Analysis based on the CRI Index shows that, of the five major economic blocs in Africa, West Africa is trailing behind all the others in tackling inequality. In fact, West African citizens are living under governments that are only half as committed to reducing inequality as their counterparts in Eastern and Southern Africa. Oxfam’s assessment clearly indicates that governments in West Africa are, on average, the least committed to reducing inequality across all regions of Africa and that most of them are choosing to ignore the inequality crisis rather than address it.

The assessment does offer glimmers of hope, with some West African countries doing well on addressing inequality in certain areas, even if they are failing in others. Burkina Faso and Senegal, which have seen modest investments in progressive social spending policies, are notable exceptions, and Burkina Faso is one of the 10 countries most committed to social spending in sub-Saharan Africa. However, no other West African government appears among the top 10, and Nigeria, Sierra Leone and Guinea-Bissau are among the least committed to social spending on the African continent.

There is nothing inevitable about the crisis of inequality that defines the West Africa region, but without a concerted effort by governments, the crisis is likely only to get worse. In short, the key is for West African governments to radically increase their commitment to tackling the issue.
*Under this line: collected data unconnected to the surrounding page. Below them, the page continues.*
-- ==== Sys2Proof/Tests/Slice0.lean ====
section
/-! SUPPORT. Tests on fixed values: the checks of WellFormed, one word of every opcode-table row written out from the
table, single steps from the vectors of spec/95_test_vectors.md, and a witness for the hypotheses of every
statement that has some. -/

namespace Sys2Proof.Tests

open Sys2Proof Sys2Proof.Machine

/-! ## WellFormed: each check refuses an ill-formed term (R74, R189) -/

theorem test_wellFormed_refuses_setPpG : (Instr.setPpG .wa .a).wellFormed = false := by decide
theorem test_wellFormed_refuses_clrPpG : (Instr.clrPpG .bc .a).wellFormed = false := by decide
theorem test_wellFormed_refuses_cplPpG : (Instr.cplPpG .wa .a).wellFormed = false := by decide
theorem test_wellFormed_refuses_ldPpGCf : (Instr.ldPpGCf .bc .a).wellFormed = false := by decide
theorem test_wellFormed_refuses_ldCfPpG : (Instr.ldCfPpG .wa .a).wellFormed = false := by decide

/-! ## Decoding: a word of every row, from the match, the fields and the immediates of spec/opcode_table.json -/

theorem test_decode_single_1 :
    decode [0x00] = .instr .nop [] ∧
    decode [0x01] = .instr .swapA [] ∧
    decode [0x02] = .instr .mulWA [] ∧
    decode [0x03] = .instr .divWaC [] ∧
    decode [0x04] = .instr .reti [] ∧
    decode [0x05] = .instr .ret [] ∧
    decode [0x06] = .instr .popPsw [] ∧
    decode [0x07] = .instr .pushPsw [] ∧
    decode [0x0A] = .instr .daaA [] ∧
    decode [0x0B] = .instr .dasA [] ∧
    decode [0x0C] = .instr .clrCf [] ∧
    decode [0x0D] = .instr .setCf [] := by
  decide

theorem test_decode_single_2 :
    decode [0x0E] = .instr .cplCf [] ∧
    decode [0x0F, 0x5A] = .instr (.ldRbsN 0x5A) [] ∧
    decode [0x12] = .instr (.incRr .de) [] ∧
    decode [0x17, 0xCD, 0xAB] = .instr (.ldRrMn .hl 0xABCD) [] ∧
    decode [0x18] = .instr (.decRr .wa) [] ∧
    decode [0x1C] = .instr .shlcA [] ∧
    decode [0x1D] = .instr .shrcA [] ∧
    decode [0x1E] = .instr .rolcA [] ∧
    decode [0x1F] = .instr .rorcA [] ∧
    decode [0x20, 0x21] = .instr (.incX 0x21) [] ∧
    decode [0x21] = .instr .incHl [] ∧
    decode [0x22, 0x21] = .instr (.ldAX 0x21) [] := by
  decide

theorem test_decode_single_3 :
    decode [0x23] = .instr .ldAHl [] ∧
    decode [0x24, 0x21, 0xCD, 0xAB] = .instr (.ldwXMn 0x21 0xABCD) [] ∧
    decode [0x25, 0xCD, 0xAB] = .instr (.ldwHlMn 0xABCD) [] ∧
    decode [0x26, 0x84, 0x21] = .instr (.ldXY 0x21 0x84) [] ∧
    decode [0x28, 0x21] = .instr (.decX 0x21) [] ∧
    decode [0x29] = .instr .decHl [] ∧
    decode [0x2A, 0x21] = .instr (.ldXA 0x21) [] ∧
    decode [0x2B] = .instr .ldHlA [] ∧
    decode [0x2C, 0x21, 0x5A] = .instr (.ldXN 0x21 0x5A) [] ∧
    decode [0x2D, 0x5A] = .instr (.ldHlN 0x5A) [] ∧
    decode [0x2E, 0x21] = .instr (.clrX 0x21) [] ∧
    decode [0x2F] = .instr .clrHl [] := by
  decide

theorem test_decode_single_4 :
    decode [0x35, 0x5A] = .instr (.ldRN .d 0x5A) [] ∧
    decode [0x47, 0x21] = .instr (.setXB 0x21 7) [] ∧
    decode [0x4A, 0x21] = .instr (.clrXB 0x21 2) [] ∧
    decode [0x50] = .instr (.ldAR .a) [] ∧
    decode [0x5B] = .instr (.ldRA .b) [] ∧
    decode [0x66] = .instr (.incR .l) [] ∧
    decode [0x69] = .instr (.decR .w) [] ∧
    decode [0x70, 0x5A] = .instr (.addcAN 0x5A) [] ∧
    decode [0x71, 0x5A] = .instr (.addAN 0x5A) [] ∧
    decode [0x72, 0x5A] = .instr (.subbAN 0x5A) [] ∧
    decode [0x73, 0x5A] = .instr (.subAN 0x5A) [] ∧
    decode [0x74, 0x5A] = .instr (.andAN 0x5A) [] := by
  decide

theorem test_decode_single_5 :
    decode [0x75, 0x5A] = .instr (.xorAN 0x5A) [] ∧
    decode [0x76, 0x5A] = .instr (.orAN 0x5A) [] ∧
    decode [0x77, 0x5A] = .instr (.cmpAN 0x5A) [] ∧
    decode [0x78, 0x21] = .instr (.addcAX 0x21) [] ∧
    decode [0x79, 0x21] = .instr (.addAX 0x21) [] ∧
    decode [0x7A, 0x21] = .instr (.subbAX 0x21) [] ∧
    decode [0x7B, 0x21] = .instr (.subAX 0x21) [] ∧
    decode [0x7C, 0x21] = .instr (.andAX 0x21) [] ∧
    decode [0x7D, 0x21] = .instr (.xorAX 0x21) [] ∧
    decode [0x7E, 0x21] = .instr (.orAX 0x21) [] ∧
    decode [0x7F, 0x21] = .instr (.cmpAX 0x21) [] ∧
    decode [0x9E] = .instr (.jrsT 0x1E) [] := by
  decide

theorem test_decode_single_6 :
    decode [0xBE] = .instr (.jrsF 0x1E) [] ∧
    decode [0xCA] = .instr (.callv 0xA) [] ∧
    decode [0xD3, 0xFB] = .instr (.jrCc .ge 0xFB) [] ∧
    decode [0xDD, 0x21] = .instr (.ldCfXB 0x21 5) [] ∧
    decode [0xFB, 0xFB] = .instr (.jr 0xFB) [] := by
  decide

theorem test_decode_source_1 :
    decode [0xE6, 0x08] = .instr (.roldASrc .hlInc) [] ∧
    decode [0xE1, 0x09] = .instr (.rordASrc .pcA) [] ∧
    decode [0xE4, 0xFE, 0x15] = .instr (.ldRrSrc .bc (.hlDisp 0xFE)) [] ∧
    decode [0xE7, 0x20] = .instr (.incSrc .hlDec) [] ∧
    decode [0xE2, 0x26, 0x21] = .instr (.ldXSrc 0x21 .de) [] ∧
    decode [0xE5, 0x27] = .instr (.ldHlSrc .hlC) [] ∧
    decode [0xE0, 0x40, 0x28] = .instr (.decSrc (.direct 0x40)) [] ∧
    decode [0xE3, 0x2F, 0x5A] = .instr (.mcmpSrcN .hl 0x5A) [] ∧
    decode [0xE6, 0x40] = .instr (.setSrcB .hlInc 0) [] ∧
    decode [0xE1, 0x4B] = .instr (.clrSrcB .pcA 3) [] ∧
    decode [0xE4, 0xFE, 0x56] = .instr (.testSrcB (.hlDisp 0xFE) 6) [] ∧
    decode [0xE7, 0x5C] = .instr (.ldRSrc .e .hlDec) [] := by
  decide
It falls to national governments and to ECOWAS and the West African Economic and Monetary Union (UEMOA) to reverse the trend by prioritizing a regional plan to fundamentally change the status of West Africa as the African region least committed to the fight against inequality.

This paper sets out a policy agenda that could help to dramatically reduce inequality in West Africa, including through promoting progressive taxation, boosting social spending, strengthening labour market protection, investing in agriculture and strengthening land rights for smallholder farmers.